Modern mainframes are unrecognisable from the ones seen in those early days of the technology. The IBM z14, which Big Blue shipped to Australia in October, has up to 32 terabytes of memory and boasts the world’s fastest microprocessor, according to its maker, at 5.2GHz.
But the people that work with the machines, like Matthews, are very much the same.
While mainframes look set to run core processes within Australia's biggest businesses for many years to come, the men and women that keep them running are now "thinking of their stamp collecting" as Matthews jokes, and about to retire.
A skills crisis, feared for a decade or more, is now beginning to bite. And hard.
“There is a missing generation of skilled mainframe blokes and sheilas," Matthews says. "There is a definite skills shortage looming.”
For more than 50 years ‘Big Iron’ has been relied upon to host mission-critical applications for banks, airlines, insurance companies, logistics firms and government.
Australian companies were among the first in the world to order from the IBM System/360 range – Holden, real estate agent LJ Hooker, chemical company ICI and Qantas among them.

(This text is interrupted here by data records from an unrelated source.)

-- ==== Sys2Proof/Tests/Slice0.lean ====
section
/-! SUPPORT. Our own tests. The expected values come from the spec's encodings (R92) and its vectors
(95_test_vectors.md); then one witness per statement that has hypotheses. -/

namespace Sys2Proof.Tests

-- One theorem at a time: many kernel evaluations at once need more threads than check.sh allows.
set_option Elab.async false

open Sys2Proof Sys2Proof.Machine

/-! ### Words written out from R92: op, n, imm -/

theorem test_decode_read_bit : decode 0x010000000000 = .instr .readBit := by decide +kernel
theorem test_decode_read_byte : decode 0x020000000000 = .instr .readByte := by decide +kernel
theorem test_decode_read_exp_golomb_code :
    decode 0x030000000000 = .instr .readExpGolombCode := by decide +kernel
theorem test_decode_read_ue : decode 0x040000000000 = .instr .readUe := by decide +kernel
theorem test_decode_read_se : decode 0x050000000000 = .instr .readSe := by decide +kernel
theorem test_decode_rd_reset : decode 0x0F0000000000 = .instr .rdReset := by decide +kernel
theorem test_decode_write_bit : decode 0x110000000001 = .instr (.writeBit 1) := by decide +kernel
theorem test_decode_write_bool : decode 0x120000000001 = .instr (.writeBool true) := by decide +kernel
theorem test_decode_write_byte : decode 0x1300000000AB = .instr (.writeByte 0xAB) := by decide +kernel
theorem test_decode_write_n_bits :
    decode 0x14FFDEADBEEF = .instr (.writeNBits 255 0xDEADBEEF) := by decide +kernel
theorem test_decode_write_ue :
    decode 0x1500FFFFFFFE = .instr (.writeUe 0xFFFFFFFE) := by decide +kernel
theorem test_decode_write_se :
    decode 0x160080000001 = .instr (.writeSe 0x80000001) := by decide +kernel
theorem test_decode_flush : decode 0x170000000000 = .instr .flush := by decide +kernel
theorem test_decode_wr_reset : decode 0x1F0000000000 = .instr .wrReset := by decide +kernel
theorem test_decode_ns_init : decode 0x21000000000B = .instr (.nsInit 11) := by decide +kernel
theorem test_decode_ns_next : decode 0x220000000000 = .instr .nsNext := by decide +kernel
theorem test_decode_ns_reset : decode 0x2F0000000000 = .instr .nsReset := by decide +kernel

/-! ### Ill-formed words (V-CMD), one per check of a field -/

theorem test_illegal_all_zero :
    wellFormedWord 0x000000000000 = false ∧ decode 0 = .illegal .unassignedOpcode := by decide +kernel
theorem test_illegal_last_opcode :
    wellFormedWord 0xFF0000000000 = false
      ∧ decode 0xFF0000000000 = .illegal .unassignedOpcode := by decide +kernel
theorem test_illegal_operand_of_none :
    wellFormedWord 0x010000000001 = false
      ∧ decode 0x010000000001 = .illegal .operandNotZero := by decide +kernel
theorem test_illegal_count_of_none :
    wellFormedWord 0x010100000000 = false
      ∧ decode 0x010100000000 = .illegal .countNotZero := by decide +kernel
theorem test_illegal_bit_operand :
    wellFormedWord 0x110000000002 = false
      ∧ decode 0x110000000002 = .illegal .operandNotZero := by decide +kernel
theorem test_illegal_byte_operand :
    wellFormedWord 0x130000000100 = false
      ∧ decode 0x130000000100 = .illegal .operandNotZero := by decide +kernel
theorem test_illegal_count_of_write_ue :
    wellFormedWord 0x150100000000 = false
      ∧ decode 0x150100000000 = .illegal .countNotZero := by decide +kernel
theorem test_table_bits :
    decodeTableWord 48 0x1400000000FF = some (.writeNBits 0 0xFF) := by decide +kernel

/-! ### Small states -/

/-- RD at a bit offset, with a source of these bytes. -/
def reading (cur : Byte) (off : Fin 9) (bytes : List Byte) : State :=
  { State.reset with
    rd := { Rd.reset with cur := cur, off := off }
    source := { bytes := bytes, idx := 0, answers := [] } }

/-- WR with a partial byte and an empty sink. -/
def writing (acc : Byte) (pos : Fin 8) : State :=
  { State.reset with wr := { Wr.reset with acc := acc, pos := pos } }

/-- A scanner buffer of these bytes, no scan begun. -/
def holding (bytes : List Byte) : State := { State.reset with buf := Memory.place [] 0 bytes }

/-- A scan of these bytes that stands at `pos`. -/
def scanning (bytes : List Byte) (pos : Word) : State :=
  { holding bytes with
    scanBuf := (holding bytes).buf
    ns := { len := BitVec.ofNat 32 bytes.length, pos := pos, st := .ready, fault := 0x00 } }

/-- Look at the next state. -/
def after (i : Instr) (s : State) (look : State → Bool) : Bool :=
  match exec i s with
  | .next t => look t
  | .fault _ => false
  | .refused _ => false

/-- The block's one response. -/
def said (t : State) (status : Byte) (r0 r1 : Word) : Bool :=
  t.responses == [{ status := status, r0 := r0, r1 := r1 }]

/-- The document's buffer of property 5 (T5, NS1). -/
def property5 : List Byte := [0, 0, 0, 1, 0xAA, 0xBB, 0, 0, 1, 0xCC, 0xDD]

/-! ### RD (V-RD) -/

theorem test_read_bit_pulls :
    after .readBit (reading 0 8 [0xA5]) (fun t =>
      said t 0x00 1 0 && t.rd.off == 1 && t.source.idx == 1) = true := by decide +kernel
theorem test_read_bit_underruns :
    after .readBit (reading 0xA5 8 []) (fun t =>
      said t 0x10 0 0 && t.rd.st == .fault && t.rd.fault == 0x10) = true := by decide +kernel
theorem test_read_byte_misaligned :
    after .readByte (reading 0xF0 1 [0xAB]) (fun t =>
      said t 0x00 0xAB 0 && t.rd.off == 8 && t.rd.cur == 0xF0) = true := by decide +kernel
theorem test_read_exp_golomb_code_79 :
    after .readExpGolombCode (reading 0 8 [0x02, 0x80]) (fun t =>
      said t 0x00 79 0 && t.rd.off == 5 && t.source.idx == 2) = true := by decide +kernel
theorem test_read_ue_largest :
    after .readUe (reading 0 8 [0, 0, 0, 1, 0xFF, 0xFF, 0xFF, 0xFE]) (fun t =>
      said t 0x00 0xFFFFFFFE 0 && t.rd.off == 7 && t.source.idx == 8) = true := by decide +kernel
theorem test_read_ue_too_long :
    after .readUe (reading 0 8 [0, 0, 0, 0, 0x80]) (fun t =>
      said t 0x30 32 0 && t.source.idx == 4 && t.rd.fault == 0x30) = true := by decide +kernel
theorem test_read_se_minus_two :
    after .readSe (reading 0 8 [0x28]) (fun t =>
      said t 0x00 0xFFFFFFFE 0 && t.rd.off == 5) = true := by decide +kernel
theorem test_read_se_smallest :
    after .readSe (reading 0 8 [0, 0, 0, 1, 0xFF, 0xFF, 0xFF, 0xFE]) (fun t =>
      said t 0x00 0x80000001 0) = true := by decide +kernel
theorem test_rd_reset_drops_bits :
    after .rdReset (reading 0x40 3 []) (fun t =>
      said t 0x00 0 0 && t.rd == Rd.reset) = true := by decide +kernel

Although mainframe customer numbers rose and fell over the years, the big end of town has for the most part stuck with the machines.
The latest global BMC mainframe survey of executives and technical leads found 91 per cent of respondents saw the mainframe as a “long term, viable” platform (an increase from the previous year) and fewer (22 per cent down from 36 per cent) were planning to migrate workloads off the platform.
There are 63 mainframes (insourced and outsourced) in Australia and they aren’t going anywhere soon. In the past 12 months alone the Department of Human Services, Australian Taxation Office, Queensland Government, and South Australian Government have all signed, sought or extended major mainframe deals.
According to IBM, the dominant player in the market, its mainframes run 68 per cent of the world’s production workloads, handle 87 per cent of all credit card transactions – meaning “just about everyone has used a mainframe computer at one point or another,” the company says – and are used by 44 of the top 50 banks and 18 of the top 25 retailers.
They are highly dependable (a joke among those that work with them is that ‘uptime is measured in years’), secure and scaleable. They are still able to run programs written in COBOL in the sixties, and some still do.
Despite the mainframe's central and enduring position in the enterprise – or perhaps because of it – new blood is not joining the specialist workforce.